It is not hard to see that $\sqrt{d} := (\sqrt{d_i})$ is an eigenvector associated with eigenvalue $1$. By Perron-Frobenius theory, it seems that $1$ is the Perron root (since its eigenvector has strictly positive entries), from which it follows that the spectral radius of $L$ is $1$, that is, for any eigenvalue $\lambda$ of $L$, we have $|\lambda| \le 1$.

The question is:

  • For what graphs, $L$ will have an eigenvalue $-1$?
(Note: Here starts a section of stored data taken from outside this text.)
/-- Measurement block `n` (R520). -/
def State.measurement (s : State) (n : Nat) : List Byte :=
  match n with
  | 1 => imageMeasure s.fw.bootRun
  | 2 => imageMeasure s.fw.secRun
  | 3 => imageMeasure s.fw.run
  | 4 => s.deviceState
  | 5 => match s.struct.loaded with
    | some b => digestBytes (Config.sha384 (b.bytes.take b.sigOff))
    | none => leBytes 48 0
  | 6 => digestBytes (Config.sha384 (s.validSkeys.flatMap fun k => digestBytes (s.sec.skeys.get k).hash))
  | 7 => digestBytes (Config.sha384 ((List.range 64).flatMap fun m => leBytes 8 (s.tier.plans.get m).check.toNat))
  | _ =>
    let r := s.fw.run.getD {}
    packBytes [(2, s.fw.secLevel.toNat), (2, r.imgIf.toNat), (2, r.schema.toNat), (2, 0x0100)]

/-- The connection of a transport. -/
def State.conn (s : State) (t : Spdm) : SpdmConn := s.sec.conns.get t.key

/-- Replaces a connection. -/
def State.setConn (s : State) (t : Spdm) (c : SpdmConn) : State :=
  { s with sec := { s.sec with conns := s.sec.conns.set t.key c } }

/-- Sends a response on a transport. -/
def State.respond (s : State) (t : Spdm) (r : SpdmResp) : State :=
  { s with sec := { s.sec with responses := (t.key, r) :: s.sec.responses } }

/-- Answers ERROR and counts it (R523). -/
def State.spdmError (s : State) (t : Spdm) (code : Nat) : State :=
  { s with sec := { s.sec with responses := (t.key, .error code) :: s.sec.responses, errors := satAdd 16 s.sec.errors 1 } }

/-- Ends a session by failure: it is counted, and the request is answered DecryptError (R523; SPDM 1.3, log entry 10). -/
def State.spdmFail (s : State) (t : Spdm) (id : Nat) : State :=
  let c := s.conn t
  let s := s.setConn t { c with sessions := c.sessions.filter fun x => decide (x.id ≠ id) }
  ({ s with sec := { s.sec with sessionFails := satAdd 16 s.sec.sessionFails 1 } }).spdmError t 0x06

/-- Answers a request: the security firmware runs, and MCTP is carried in RUN alone (R552); in the error state the answer is ERROR Unspecified (R517); a request
that is not well-formed is answered InvalidRequest, and one that comes before what it needs UnexpectedRequest (SPDM 1.3,
log entry 10). -/
def State.spdm (s : State) (t : Spdm) (q : SpdmReq) (ready : Bool) (f : State → State) : State :=
  if s.fw.secRun.isNone || (decide (t = .mctp) && !(decide (s.pins.phase = .run) && (s.pwr.auxA || s.pwr.auxB))) then s
  else if s.sec.error then s.spdmError t 0x05
  else if !ready then s.spdmError t 0x04
  else if !q.ok then s.spdmError t 0x01
  else f s

/-- GET_VERSION (R519): the negotiation of the connection starts. -/
def execGetVersion (t : Spdm) (q : SpdmReq) (s : State) : Host.Outcome State Fault Refusal :=
  .next (s.spdm t q true fun s =>
    let c := s.conn t
    (s.setConn t { version := true, sessions := c.sessions }).respond t (.reply 0x84))

/-- GET_CAPABILITIES (R519). -/
def execGetCapabilities (t : Spdm) (q : SpdmReq) (s : State) : Host.Outcome State Fault Refusal :=
  .next (s.spdm t q (s.conn t).version fun s =>
    (s.setConn t { s.conn t with capabilities := true }).respond t (.reply 0xE1))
    It seems to me that this question is related to graph-colorings. If we can color the nodes of the graph with $\{+,-\}$, so that adjacent nodes have different colors, then $(\pm\sqrt{d_i})$ is an eigenvector with eigenvalue $-1$. Since $2$-colorable graphs are exactly the bipartite graphs, it seems that a sufficient condition is being bipartite. But is this necessary?

EDIT: Please note that the Laplacian I defined above is a bit nonstandard. I am talking about the eigenvalues of $L$, whatever name you want to attach to it. (This version is actually quite standard among the people that use the Laplacian for spectral clustering.) If you think a Laplacian should be defined as $\widetilde{L} = I - D^{-1/2}A D^{-1/2}$, then please read my question as, "When does the Laplacian $\widetilde{L}$ has eigenvalue $2$"?

EDIT2: The conjecture is not true as I wrote if the graph is disconnected, since it could have a connected component that is bipartite, and many that are not. The bipartite component will contribute a $-1$ eigenvalue. So, let us add the assumption that the graph is connected.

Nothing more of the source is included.